For everybody who used the built-in weighting functionality, this function now need to be reimplemented in the user code (in createWeighterObjects). The old implementation can be found here: https://github.com/DL4Jets/DeepJetCore/blob/1.X/TrainData.py#L657-L672 and can be used in the same way in the user code.

Ragged Tensors

Ragged data structures supported to some extent with workarounds for places where either keras or tensorflow are still missing support. Only tensors ragged in the first dimension are supported so far, meaning, e.g. a different number of inputs per event, but each input having the same feature length (or more dimensions with fixed sizes). This should cover most usecases already. To create a ragged data structure, the function convertFromSourceFile(self, filename, weighterobjects, istraining, **kwargs) must not return a list of numpy arrays, but a list of DeepJetCore.SimpleArray, which is a DeepJetCore class supporting ragged structures. This array can be constructed from two numpy arrays: one describing the row splits (as int, in the same format as tensorflow ragged array row splits) and one containing the data, where the 0th and 1st dimensions are flattened. Then the array can be filled by invoking createFromNumpy(data, row_splits. For training, the model will receive a list of tensors, where the first one will be the data and the second the row splits. The same applies to the truth. This circumvents incomplete keras support for the moment.
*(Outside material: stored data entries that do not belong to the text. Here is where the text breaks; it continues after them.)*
@[simp] theorem touch_setDetSlot (s : State) (d : Nat) (x : DetSlot) (hm : subMask 4096 m = true) (hs : Touch m s0 s) :
    Touch m s0 (setDetSlot s d x) := by
  refine Touch.lift hm hs ?_
  clear hs hm
  have hs : Touch 4096 s s := .refl _ _
  simp +contextual +decide (maxDischargeDepth := 99) [setDetSlot, hs, hasBit, subMask]

@[simp] theorem touch_detDone (s : State) (d : Nat) (r : DetSlot) (ts : Nat) (hm : subMask 603446980626 m = true) (hs : Touch m s0 s) :
    Touch m s0 (detDone s d r ts) := by
  refine Touch.lift hm hs ?_
  clear hs hm
  have hs : Touch 603446980626 s s := .refl _ _
  simp +contextual +decide (maxDischargeDepth := 99) [detDone, hs, hasBit, subMask]

@[simp] theorem touch_detWindow (s : State) (d : Nat) (v : DetWin) (hm : subMask 603446980626 m = true) (hs : Touch m s0 s) :
    Touch m s0 (detWindow s d v) := by
  refine Touch.lift hm hs ?_
  clear hs hm
  have hs : Touch 603446980626 s s := .refl _ _
  simp +decide (maxDischargeDepth := 99) [detWindow, hs, hasBit, subMask]

@[simp] theorem touch_detRun (s : State) (d : Nat) (from_ : Nat) (till : Nat) (hm : subMask 603446980626 m = true) (hs : Touch m s0 s) :
    Touch m s0 (detRun s d from_ till) := by
  refine Touch.lift hm hs ?_
  clear hs hm
  have hs : Touch 603446980626 s s := .refl _ _
  unfold detRun
  (try dsimp only)
  repeat' (first | with_reducible assumption | (simp +contextual +decide (maxDischargeDepth := 99) [hs, hasBit, subMask]; done) | (simp +contextual +decide (maxDischargeDepth := 99) [hs, hk, hasBit, subMask]; done) | split | refine touch_foldl _ _ _ ?_ (fun _ _ hk => ?_))

@[simp] theorem touch_detectorResult (s : State) (d : Nat) (from_ : Nat) (words : List GridWord) (aux : List ConvWord) (till : Nat) (hm : subMask 604520724594 m = true) (hs : Touch m s0 s) :
    Touch m s0 (detectorResult s d from_ words aux till) := by
  refine Touch.lift hm hs ?_
  clear hs hm
  have hs : Touch 604520724594 s s := .refl _ _
  simp +decide (maxDischargeDepth := 99) [detectorResult, hs, hasBit, subMask]

@[simp] theorem touch_keepPhasor (s : State) (c0 : Nat) (e : Nat × Nat × Nat) (hm : subMask 4096 m = true) (hs : Touch m s0 s) :
    Touch m s0 (keepPhasor s c0 e) := by
  refine Touch.lift hm hs ?_
  clear hs hm
  have hs : Touch 4096 s s := .refl _ _
  simp +decide (maxDischargeDepth := 99) [keepPhasor, hs, hasBit, subMask]

@[simp] theorem touch_phasorSend (s : State) (tr : Nat) (hm : subMask 51543674880 m = true) (hs : Touch m s0 s) :
    Touch m s0 (phasorSend s tr) := by
  refine Touch.lift hm hs ?_
  clear hs hm
  have hs : Touch 51543674880 s s := .refl _ _
  simp +contextual +decide (maxDischargeDepth := 99) [phasorSend, hs, hasBit, subMask]

@[simp] theorem touch_phasorReport (s : State) (hm : subMask 51543674976 m = true) (hs : Touch m s0 s) : Touch m s0 (phasorReport s) := by
  refine Touch.lift hm hs ?_
  clear hs hm
  have hs : Touch 51543674976 s s := .refl _ _
  simp +contextual +decide (maxDischargeDepth := 99) [phasorReport, hs, hasBit, subMask]

@[simp] theorem touch_phasorStart (s : State) (hm : subMask 4096 m = true) (hs : Touch m s0 s) : Touch m s0 (phasorStart s) := by
  refine Touch.lift hm hs ?_
  clear hs hm
  have hs : Touch 4096 s s := .refl _ _
  simp +decide (maxDischargeDepth := 99) [phasorStart, hs, hasBit, subMask]

@[simp] theorem touch_dchOn (s : State) (hm : subMask 4096 m = true) (hs : Touch m s0 s) : Touch m s0 (dchOn s) := by
  refine Touch.lift hm hs ?_
  clear hs hm
  have hs : Touch 4096 s s := .refl _ _
  simp +decide (maxDischargeDepth := 99) [dchOn, hs, hasBit, subMask]

@[simp] theorem touch_measMode (wasOn : Bool) (s : State) (hm : subMask 52617418768 m = true) (hs : Touch m s0 s) :
    Touch m s0 (measMode wasOn s) := by
  refine Touch.lift hm hs ?_
  clear hs hm
  have hs : Touch 52617418768 s s := .refl _ _
  simp +decide (maxDischargeDepth := 99) [measMode, hs, hasBit, subMask]

@[simp] theorem touch_aggMove (s : State) (ts : Nat) (hm : subMask 2147487744 m = true) (hs : Touch m s0 s) :
    Touch m s0 (aggMove s ts) := by
  refine Touch.lift hm hs ?_
  clear hs hm
  have hs : Touch 2147487744 s s := .refl _ _
  simp +contextual +decide (maxDischargeDepth := 99) [aggMove, hs, hasBit, subMask]

@[simp] theorem touch_tenMinute (s : State) (hm : subMask 4192 m = true) (hs : Touch m s0 s) :
    Touch m s0 (tenMinute s) := by
  refine Touch.lift hm hs ?_
  clear hs hm
  have hs : Touch 4192 s s := .refl _ _
  simp +contextual +decide (maxDischargeDepth := 99) [tenMinute, hs, hasBit, subMask]

@[simp] theorem touch_pqPacket (s : State) (c : Nat) (level : Nat) (start : Nat) (p : PqVals) (hm : subMask 51543670784 m = true) (hs : Touch m s0 s) :
    Touch m s0 (pqPacket s c level start p) := by
  refine Touch.lift hm hs ?_
  clear hs hm
  have hs : Touch 51543670784 s s := .refl _ _
  simp +decide (maxDischargeDepth := 99) [pqPacket, hs, hasBit, subMask]

@[simp] theorem touch_setAgg (s : State) (c0 : Nat) (a : Agg) (hm : subMask 4096 m = true) (hs : Touch m s0 s) :
    Touch m s0 (setAgg s c0 a) := by
  refine Touch.lift hm hs ?_
  clear hs hm
  have hs : Touch 4096 s s := .refl _ _
  simp +decide (maxDischargeDepth := 99) [setAgg, hs, hasBit, subMask]

@[simp] theorem touch_aggDone (s : State) (c0 : Nat) (k : Nat) (start : Nat) (q0 : PqVals) (hm : subMask 51543674880 m = true) (hs : Touch m s0 s) :
    Touch m s0 (aggDone s c0 k start q0) := by
  refine Touch.lift hm hs ?_
  clear hs hm
  have hs : Touch 51543674880 s s := .refl _ _
  simp +decide (maxDischargeDepth := 99) [aggDone, hs, hasBit, subMask]

@[simp] theorem touch_baseDone (s : State) (c0 : Nat) (start : Nat) (stop : Nat) (x : Spans) (e15 : Bool) (e10m : Bool) (e2h : Bool) (hm : subMask 51543674880 m = true) (hs : Touch m s0 s) :
    Touch m s0 (baseDone s c0 start stop x e15 e10m e2h) := by
  refine Touch.lift hm hs ?_
  clear hs hm
  have hs : Touch 51543674880 s s := .refl _ _
  simp +decide (maxDischargeDepth := 99) [baseDone, hs, hasBit, subMask]

@[simp] theorem touch_aggClear (s : State) (e15 : Bool) (e10m : Bool) (e2h : Bool) (hm : subMask 4096 m = true) (hs : Touch m s0 s) :
    Touch m s0 (aggClear s e15 e10m e2h) := by
  refine Touch.lift hm hs ?_
  clear hs hm
  have hs : Touch 4096 s s := .refl _ _
  simp +decide (maxDischargeDepth := 99) [aggClear, hs, hasBit, subMask]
Using the data pipeline directly

The data pipeline can also be used without the training_base class sourrounding it. The DataCollection can be opened and a generator function can be invoked that returns the data batch-by-batch. An example is given here:

from DeepJetCore.DataCollection import DataCollection
train_data = DataCollection("path/to/your/dataCollection.dc")

# splits off 10% of the training dataset for validation. Can be used in the same way as train_data
val_data=train_data.split(0.9) 

# Set the batch size. 
# If the data is ragged in dimension 1 (see convert options), 
# then this is the maximum number of elements per batch, which could be distributed differently
# to individual examples. E.g., if the first example has 50 elements, the second 48, and the third 30,
# and the batch size is set to 100, it would return the first two examples (in total 99 elements) in 
# the first batch etc. This is helpful to avoid out-of-memory errors during training

train_data.setBatchSize(100) 

# prepare the generator

gen = train_data.invokeGenerator()

# loop over epochs here ...

gen.shuffleFileList()
gen.prepareNextEpoch()

# this number can differ from epoch to epoch for ragged data!
nbatches = gen.getNBatches()
generator=gen.feedNumpyData()

for b in range(nbatches):
    
    #should not happen unless files are broken (will give additional errors)
    if gen.isEmpty():
        raise Exception("ran out of data") 
    
    # weights are optional, each of these is a list of numpy arrays
    features_list, truth_list,  weight_list = next(generator)
    
    # do your training
    
    
# end epoch loop

For developers

For developing the best strategy is to create a container or just run it, and then redirect the paths etc to the development directory. This can be done conveniently by sourcing the file docker_env.sh. After sourcing the environment, the package needs to be compiled by running make -j5 in the compiled directory.